LP: No no, it’s really interesting cause I think fans are you know, they’re so into their little niche interests or kinks or whatever that fan tagging and fan classification is so highly granular, like it goes into really really specific details so you can find exactly what you want as easily and quickly as you want. And the marketing industry is not geared to that. Even though with the rise of the internet you are able to find, the internet better serves the long tail of what you want more easily, you can find really obscure stuff really easily, I think there’s still a tension with the marketing industry at large. They still kind of, it's still broadcasting to the masses. You could have a potential really small but dedicated community that’s really heavily into this one product. And I’m not sure that many of them have quite grasped that yet. I don’t know, I’m just spitballing.

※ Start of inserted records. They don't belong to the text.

-- ==== Sys2Proof/Machine/State.lean ====
section
/-! DEFINITION. The state of the KG440 as plain data: every piece of state the manual gives the device, the state
right after reset, and the reasons a step could stop. -/

namespace Sys2Proof.Machine

/-! ### Chapter 1: configuration and the life cycle -/

/-- The kind of an axis (section 1.2). -/
inductive AxisKind where
  | none
  | inertial
  | joint
  deriving DecidableEq, Repr

/-- The axis configuration record (section 1.2), each field as stored: codes that no test judges are kept as carried
(log entry 7). -/
structure AxisRecord where
  kind : AxisKind
  /-- T in µs -/
  period : Int
  gyroChannel : Byte
  gyroSign : Byte
  encoder : Byte
  num : Int
  den : Int
  indexRef : Int
  limMin : Int
  limMax : Int
  margin : Int
  /-- Ω_max -/
  rateLimit : Int
  /-- a_max -/
  accelLimit : Int
  /-- ε -/
  window : Int
  /-- E_max -/
  errClamp : Int
  trackLimit : Int
  /-- ms -/
  trackTime : Int
  /-- T_lim -/
  torque : Int
  /-- S -/
  slew : Int
  /-- b -/
  bias : Int
  /-- ms -/
  satTime : Int
  /-- mA -/
  trip : Int
  /-- ns -/
  deadTime : Int
  /-- ms -/
  releaseTime : Int
  /-- ms -/
  engageTime : Int
  vehChannel : Byte
  vehSign : Byte
  /-- Kf -/
  ffGain : Int
  /-- k -/
  tap : Int
  shockRide : Byte
  deriving DecidableEq, Repr

/-- The record of a DISABLED axis: kind NONE with every other field zero (R5, R20). -/
def AxisRecord.zero : AxisRecord :=
  { kind := .none, period := 0, gyroChannel := 0, gyroSign := 0, encoder := 0, num := 0, den := 0, indexRef := 0
    limMin := 0, limMax := 0, margin := 0, rateLimit := 0, accelLimit := 0, window := 0, errClamp := 0
    trackLimit := 0, trackTime := 0, torque := 0, slew := 0, bias := 0, satTime := 0, trip := 0, deadTime := 0
    releaseTime := 0, engageTime := 0, vehChannel := 0, vehSign := 0, ffGain := 0, tap := 0, shockRide := 0 }

/-- The intent of STOPPING (R13). -/
inductive Intent where
  | stop
  | fault
  | disarm
  deriving DecidableEq, Repr

/-- The phase of STOPPING (R13, R14). -/
inductive Phase where
  | decel
  | engage
  deriving DecidableEq, Repr

/-- The axis state (section 1.4). -/
inductive Life where
  | disabled
  | idle
  | arming
  | tracking
  | stopping (intent : Intent) (phase : Phase)
  | held
  | faulted
  deriving DecidableEq, Repr

/-- A running timer: its start on the time base and its length in µs (R134).  `none` is a timer that does not run. -/
structure Timer where
  start : Time
  len : Nat
  deriving DecidableEq, Repr

/-- A gain set (section 1.3). -/
structure Gains where
  kp : Int
  kr : Int
  ki : Int
  deriving DecidableEq, Repr

inductive GainTarget where
  | hold
  | move
  | both
  deriving DecidableEq, Repr

inductive ApplyMode where
  | now
  | atSegment
  deriving DecidableEq, Repr

/-- A staged gain record (section 1.3, R6). -/
structure StagedGain where
  target : GainTarget
  gains : Gains
  mode : ApplyMode
  deriving DecidableEq, Repr

/-- The drive-test context (section 1.5). -/
structure DriveTest where
  running : Bool
  demand : Int
  endTime : Time
  peak : Nat
  sum : Nat
  count : Nat
  deriving DecidableEq, Repr

/-! ### Chapter 3: segments, groups, streams -/

inductive SegKind where
  | hold
  | rate
  | goto
  | stream
  | home
  deriving DecidableEq, Repr

inductive Start where
  | immediate
  | sync (delay : Nat)
  deriving DecidableEq, Repr

/-- A segment record as stored (section 3.1).  `value` and `cap` are 0 for a kind that does not use them. -/
structure Segment where
  tag : Tag
  kind : SegKind
  value : Int
  cap : Int
  accel : Int
  /-- ms -/
  duration : Int
  start : Start
  /-- 0, or 1..15 -/
  group : Nat
  members : AxisMask
  notify : Bool
  deriving DecidableEq, Repr

/-- The active segment with what its following adds to it (R48, R49, R66).  Being active is its ACTIVATED flag. -/
structure ActiveSegment where
  seg : Segment
  /-- µs -/
  elapsed : Int
  followed : Bool
  syncMissed : Bool
  deriving DecidableEq, Repr

/-- The lapse state of a stream context (section 3.8). -/
inductive Lapse where
  | clear
  | live
  | lapsed
  deriving DecidableEq, Repr

/-- The stream context of an axis (section 3.8). -/
structure StreamContext where
  rate : Int
  arrival : Option Time
  aged : Bool
  timer : Option Timer
  lapse : Lapse
  deriving DecidableEq, Repr

/-- An open entry of the group table (R56). -/
structure GroupEntry where
  id : Nat
  members : AxisMask
  start : Start
  queued : AxisMask
  arrived : AxisMask
  remaining : Option Nat
  syncMissed : Bool
  deriving DecidableEq, Repr

/-! ### Chapters 2, 4, 5: measurement, setpoint, loop -/

/-- The axis part of the Measurement Unit (chapter 2). -/
structure AxisMeasure where
  /-- θm -/
  theta : Int
  /-- ωm -/
  omega : Int
  inertial : Int
  inertialRem : Int
  /-- the joint rate history, oldest first -/
  history : List Int
  reloadPending : Bool
  deriving DecidableEq, Repr

inductive LimitSide where
  | max
  | min
  deriving DecidableEq, Repr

ELM: I haven’t had coffee yet. So one thing that I do see a lot these days, I think as fan studies gets more visibility—do you identify as a fan studies person?

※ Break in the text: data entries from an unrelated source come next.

-- ==== Sys2Proof/Machine/LinkUnit.lean ====
section
/-! DEFINITION. The Control Link: the receive framer, valid frames, the processing of requests (sections 9.1 to
9.3). -/

namespace Sys2Proof.Machine

/-! ### Processing a request (R148, R149) -/

/-- What an owner answers for a request: its status, the rest of its reply, and the state after it. -/
structure Answer where
  status : Status
  body : ReplyBody
  state : State

/-- An answer of a status alone that changes nothing. -/
def refuse (s : State) (st : Status) : Answer := ⟨st, .alone, s⟩

/-- A request can be processed now: a reply slot is empty, no RESET is pending, and the request stands at the head of
the inbound queue or, that queue being empty, comes straight to it (R148; log entry 11). -/
def State.canProcess (s : State) (r : Request) : Bool :=
  decide (s.link.replies.length < 8) && !s.link.resetPending &&
    match s.link.inbound with
    | [] => true
    | q :: _ => q == r

/-- Step 4 of the processing: the reply is placed and the request leaves the inbound queue (R148). -/
def State.finishRequest (s : State) (r : Request) (st : Status) (b : ReplyBody) : State :=
  { s with
    link :=
      { s.link with
        inbound := s.link.inbound.drop 1
        replies := s.link.replies ++ [{ type := r.type, tag := r.tag, status := st, body := b }] } }

/-- The answer to a request: UNKNOWN_TYPE, BAD_LENGTH, or its owner's (R148). -/
def answerRequest (r : Request) (owner : List Byte → State → Answer) (s : State) : Answer :=
  match requestLength r.type with
  | none => refuse s .unknownType
  | some n => if r.payload.length = n then owner r.payload s else refuse s .badLength

/-- The processing event of a request, whole; it waits, and nothing happens, where it cannot be processed (R148).
The transmitter, if idle, then takes a frame (R152). -/
def State.process (s : State) (r : Request) (owner : List Byte → State → Answer) : State :=
  if s.canProcess r then
    let ans := answerRequest r owner s
    (ans.state.finishRequest r ans.status ans.body).startTransmit
  else s

/-! ### Masks (R8) -/

/-- The leading status of a list: OK, or the first that is not (R8, R129). -/
def leadingStatus (l : List Status) : Status := (l.find? fun st => st != .ok).getD .ok

/-- Judge each axis of a list in order, gathering the statuses (R8). -/
def judgeAxes (f : State → Axis → Status × State) (axes : List Axis) (s : State) : List Status × State :=
  match axes with
  | [] => ([], s)
  | a :: rest =>
    let r := f s a
    let t := judgeAxes f rest r.2
    (r.1 :: t.1, t.2)

/-- A request on an axis mask: BAD_ARG when an upper bit is set, else one status for each axis of the mask, in
ascending order (R8; a BAD_ARG carries an empty list, log entry 12). -/
def maskRequest (mask : Byte) (f : State → Axis → Status × State) (s : State) : Answer :=
  match maskOfByte mask with
  | none => ⟨.badArg, .statuses [], s⟩
  | some m =>
    let r := judgeAxes f (maskAxes m) s
    ⟨leadingStatus r.1, .statuses r.1, r.2⟩

/-! ### Valid frames (R146, R147) -/

/-- One entry of a stream message (R63). -/
def State.streamEntry (s : State) (e : Byte × Int) : State :=
  match fourOfByte e.1 with
  | none => s
  | some a => if (s.axis a).life.configured then s.storeStream a e.2 else s

/-- A stream message is judged and applied (R147, R63). -/
def State.streamMessage (s : State) (p : List Byte) : State :=
  match streamEntries p with
  | none => s
  | some l => l.foldl State.streamEntry s

/-- A request joins the inbound queue, or is dropped when the queue holds 8 (R146). -/
def State.enqueueRequest (s : State) (r : Request) : State :=
  if s.link.inbound.length < 8 then { s with link := { s.link with inbound := s.link.inbound ++ [r] } }
  else { s with link := { s.link with dropped := if s.link.dropped < 255 then s.link.dropped + 1 else s.link.dropped } }

/-- Step 1 of a valid frame: the link silence timer restarts and the LINK_SILENCE condition is absent (R146, R126,
R153; log entry 23). -/
def State.linkHeard (s : State) : State :=
  { s with link := { s.link with silence := some (s.startMs s.settings.silence) } }.endCondition .linkSilence

/-- A valid frame acts at its completion (R146). -/
def State.validFrame (s : State) (type : Byte) (tag : Tag) (payload : List Byte) : State :=
  if type = 0x40 then s.linkHeard.streamMessage payload
  else s.linkHeard.enqueueRequest { type := type, tag := tag, payload := payload }

/-- A complete frame, its bytes from LEN to the second CRC byte, is judged by its CRC (R145). -/
def State.judgeFrame (s : State) (b : List Byte) : State :=
  let body := b.take (b.length - 2)
  if crc16 body = (byteAt b (b.length - 2) ++ byteAt b (b.length - 1) : BitVec 16) then
    s.validFrame (byteAt b 1) (byteAt b 3 ++ byteAt b 2) (body.drop 4)
  else s

/-! ### The receive framer (R144) -/

/-- The framer replaced, its last character now. -/
def State.setFramer (s : State) (st : FramerState) (b : List Byte) : State :=
  { s with link := { s.link with framer := { state := st, bytes := b, lastTime := s.time } } }

/-- The framer abandons the frame in progress and hunts (R144). -/
def State.abandonFrame (s : State) : State :=
  { s with
    link := { s.link with framer := { state := .hunt, bytes := [], lastTime := s.link.framer.lastTime } } }

/-- The framer takes a byte of a header: LEN, TYPE, or a TAG byte (R144). -/
def State.takeHeader (s : State) (b : List Byte) (c : Byte) : State :=
  match b with
  | [] => if 248 < c.toNat then s.setFramer .hunt [] else s.setFramer .header [c]
  | len :: _ =>
    if b.length < 3 then s.setFramer .header (b ++ [c])
    else s.setFramer (if len = 0 then .check else .payload) (b ++ [c])

/-- The framer takes a payload byte; after the LEN-th the CRC follows (R144). -/
def State.takePayload (s : State) (b : List Byte) (c : Byte) : State :=
  s.setFramer (if b.length + 1 < 4 + (byteAt b 0).toNat then .payload else .check) (b ++ [c])

/-- The framer takes a CRC byte; the second completes the frame (R144). -/
def State.takeCheck (s : State) (b : List Byte) (c : Byte) : State :=
  if b.length + 1 < 6 + (byteAt b 0).toNat then s.setFramer .check (b ++ [c])
  else (s.setFramer .hunt []).judgeFrame (b ++ [c])

/-- The framer takes a character (R144). -/
def State.takeLinkCharacter (s : State) (c : Byte) : State :=
  match s.link.framer.state with
  | .hunt => if c = 0xC3 then s.setFramer .header [] else s
  | .header => s.takeHeader s.link.framer.bytes c
  | .payload => s.takePayload s.link.framer.bytes c
  | .check => s.takeCheck s.link.framer.bytes c

end Sys2Proof.Machine
end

LP: Not completely, I feel half and half. LIS and fan studies have widely divergent, like, backgrounds and methodologies, you just can't—
ELM: Cause fan studies is usually, it's social science-y, right?
LP: Yeah it’s more media and cultural studies, yeah.

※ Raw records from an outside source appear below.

-- ==== Sys2Proof/Machine/Dispatch.lean ====
section
/-! DEFINITION. The effect of every command on the state, one arm per row of the table. -/

namespace Sys2Proof.Machine

def exec (i : Instr) (s : State) : Host.Outcome State Fault Refusal :=
  match i with
  | .powerOnReset stopLow fsyncHigh => Sys2Proof.Machine.execPowerOnReset stopLow fsyncHigh s
  | .linkFrameComplete c => Sys2Proof.Machine.execLinkFrameComplete c s
  | .linkFrameGap => Sys2Proof.Machine.execLinkFrameGap s
  | .linkFramingError => Sys2Proof.Machine.execLinkFramingError s
  | .unknownType type tag payload => Sys2Proof.Machine.execUnknownType type tag payload s
  | .identify tag payload => Sys2Proof.Machine.execIdentify tag payload s
  | .readStatus tag payload => Sys2Proof.Machine.execReadStatus tag payload s
  | .readAxis tag payload => Sys2Proof.Machine.execReadAxis tag payload s
  | .setDevice tag payload => Sys2Proof.Machine.execSetDevice tag payload s
  | .configureAxis tag payload => Sys2Proof.Machine.execConfigureAxis tag payload s
  | .setGains tag payload => Sys2Proof.Machine.execSetGains tag payload s
  | .setReaction tag payload => Sys2Proof.Machine.execSetReaction tag payload s
  | .setMark tag payload => Sys2Proof.Machine.execSetMark tag payload s
  | .setTelemetry tag payload => Sys2Proof.Machine.execSetTelemetry tag payload s
  | .arm tag payload => Sys2Proof.Machine.execArm tag payload s
  | .disarm tag payload => Sys2Proof.Machine.execDisarm tag payload s
  | .stop tag payload => Sys2Proof.Machine.execStop tag payload s
  | .clearFaults tag payload => Sys2Proof.Machine.execClearFaults tag payload s
  | .biasCapture tag payload => Sys2Proof.Machine.execBiasCapture tag payload s
  | .driveTest tag payload => Sys2Proof.Machine.execDriveTest tag payload s
  | .reset tag payload => Sys2Proof.Machine.execReset tag payload s
  | .queueSegment tag payload => Sys2Proof.Machine.execQueueSegment tag payload s
  | .flush tag payload => Sys2Proof.Machine.execFlush tag payload s
  | .transmitComplete => Sys2Proof.Machine.execTransmitComplete s
  | .headSampleFrame c => Sys2Proof.Machine.execHeadSampleFrame c s
  | .vehicleSampleFrame c => Sys2Proof.Machine.execVehicleSampleFrame c s
  | .sensorFrameGap port => Sys2Proof.Machine.execSensorFrameGap port s
  | .headStale order => Sys2Proof.Machine.execHeadStale order s
  | .vehicleLost => Sys2Proof.Machine.execVehicleLost s
  | .settleTimerExpiry => Sys2Proof.Machine.execSettleTimerExpiry s
  | .shockWindowEnd => Sys2Proof.Machine.execShockWindowEnd s
  | .encoderTransition input a b => Sys2Proof.Machine.execEncoderTransition input a b s
  | .illegalTransition input => Sys2Proof.Machine.execIllegalTransition input s
  | .illegalHoldExpiry input => Sys2Proof.Machine.execIllegalHoldExpiry input s
  | .indexEdge input => Sys2Proof.Machine.execIndexEdge input s
  | .axisUpdate axis => Sys2Proof.Machine.execAxisUpdate axis s
  | .faultRaise axis kind => Sys2Proof.Machine.execFaultRaise axis kind s
  | .armingTimerExpiry axis => Sys2Proof.Machine.execArmingTimerExpiry axis s
  | .engageTimerExpiry axis => Sys2Proof.Machine.execEngageTimerExpiry axis s
  | .driveTestEnd axis => Sys2Proof.Machine.execDriveTestEnd axis s
  | .streamLapse axis => Sys2Proof.Machine.execStreamLapse axis s
  | .linkSilence order => Sys2Proof.Machine.execLinkSilence order s
  | .frameSyncEdge level => Sys2Proof.Machine.execFrameSyncEdge level s
  | .syncLost => Sys2Proof.Machine.execSyncLost s
  | .telemetry => Sys2Proof.Machine.execTelemetry s
  | .busSample reading order => Sys2Proof.Machine.execBusSample reading order s
  | .pwmBoundary axis => Sys2Proof.Machine.execPwmBoundary axis s
  | .currentSample axis reading => Sys2Proof.Machine.execCurrentSample axis reading s
  | .stopLineAssertion order => Sys2Proof.Machine.execStopLineAssertion order s
  | .stopLineRelease => Sys2Proof.Machine.execStopLineRelease s
  | .linkCharacter c => Sys2Proof.Machine.execLinkCharacter c s
  | .sensorCharacter port c => Sys2Proof.Machine.execSensorCharacter port c s
  | .sensorFramingError port => Sys2Proof.Machine.execSensorFramingError port s

end Sys2Proof.Machine
end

ELM: OK. So that aside I think because it’s gotten so much more visibility recently I see a lot of younger people writing saying, realizing that this is like a viable thing now, yeah? …Flourish is waving at these metaphorical, or these imaginary young people.
FK: Yeah! They’re not imaginary, they’re real!
ELM: It’s exciting to think about, I am approaching what will be my 10 year college reunion, if I had known 10 years ago that this was something that I could have studied it might have changed everything, you know?
LP: Mm-hmm. ELM: And so I’m wondering if you have any, like, advice or resources, I don’t wanna put you on the spot, but in terms of people beginning their academic journeys and wanting to take this stuff seriously, cause I see a lot of confusion.
LP: It’s a very kind of visceral question for me, because I spent a lot of my life just feeling really unhappy with what I was doing and where I was going and then I, I just like, I was so fed up I was like “I want to be a librarian!” Because that’s what I wanted to be originally as a kid, right. So I went back to school and I did the master’s in Library Science and then I got a job as a librarian and then in the space of, the same week as getting the job the PhD proposal acceptance came through and I was like “Wow, I’m doing an information science PhD in fans!” And you know, I still can’t really get over that this is a thing. And if I’m doing this weird subject that I love so much, and I do love it despite sometimes feeling like I want to tear it apart, it’s possible, you know? It's possible to do this if, I mean, a lot of it is luck and circumstance, I never would have gotten into it if I didn’t have a brilliant supervisor who is both a leader in her field, in the field of information science, and also is a fan herself.
But you know, if it’s something that you’re passionate about, if you’re a fan you go and do it, you write your fic, you make your vids, whatever, if you want to go into the academic area of fan studies it’s there, and if you’re passionate about it do what you do as a fan and go for it. Just try and do it, even if things are rubbish sometimes, sometimes you write crappy fic, but you love it, go for it!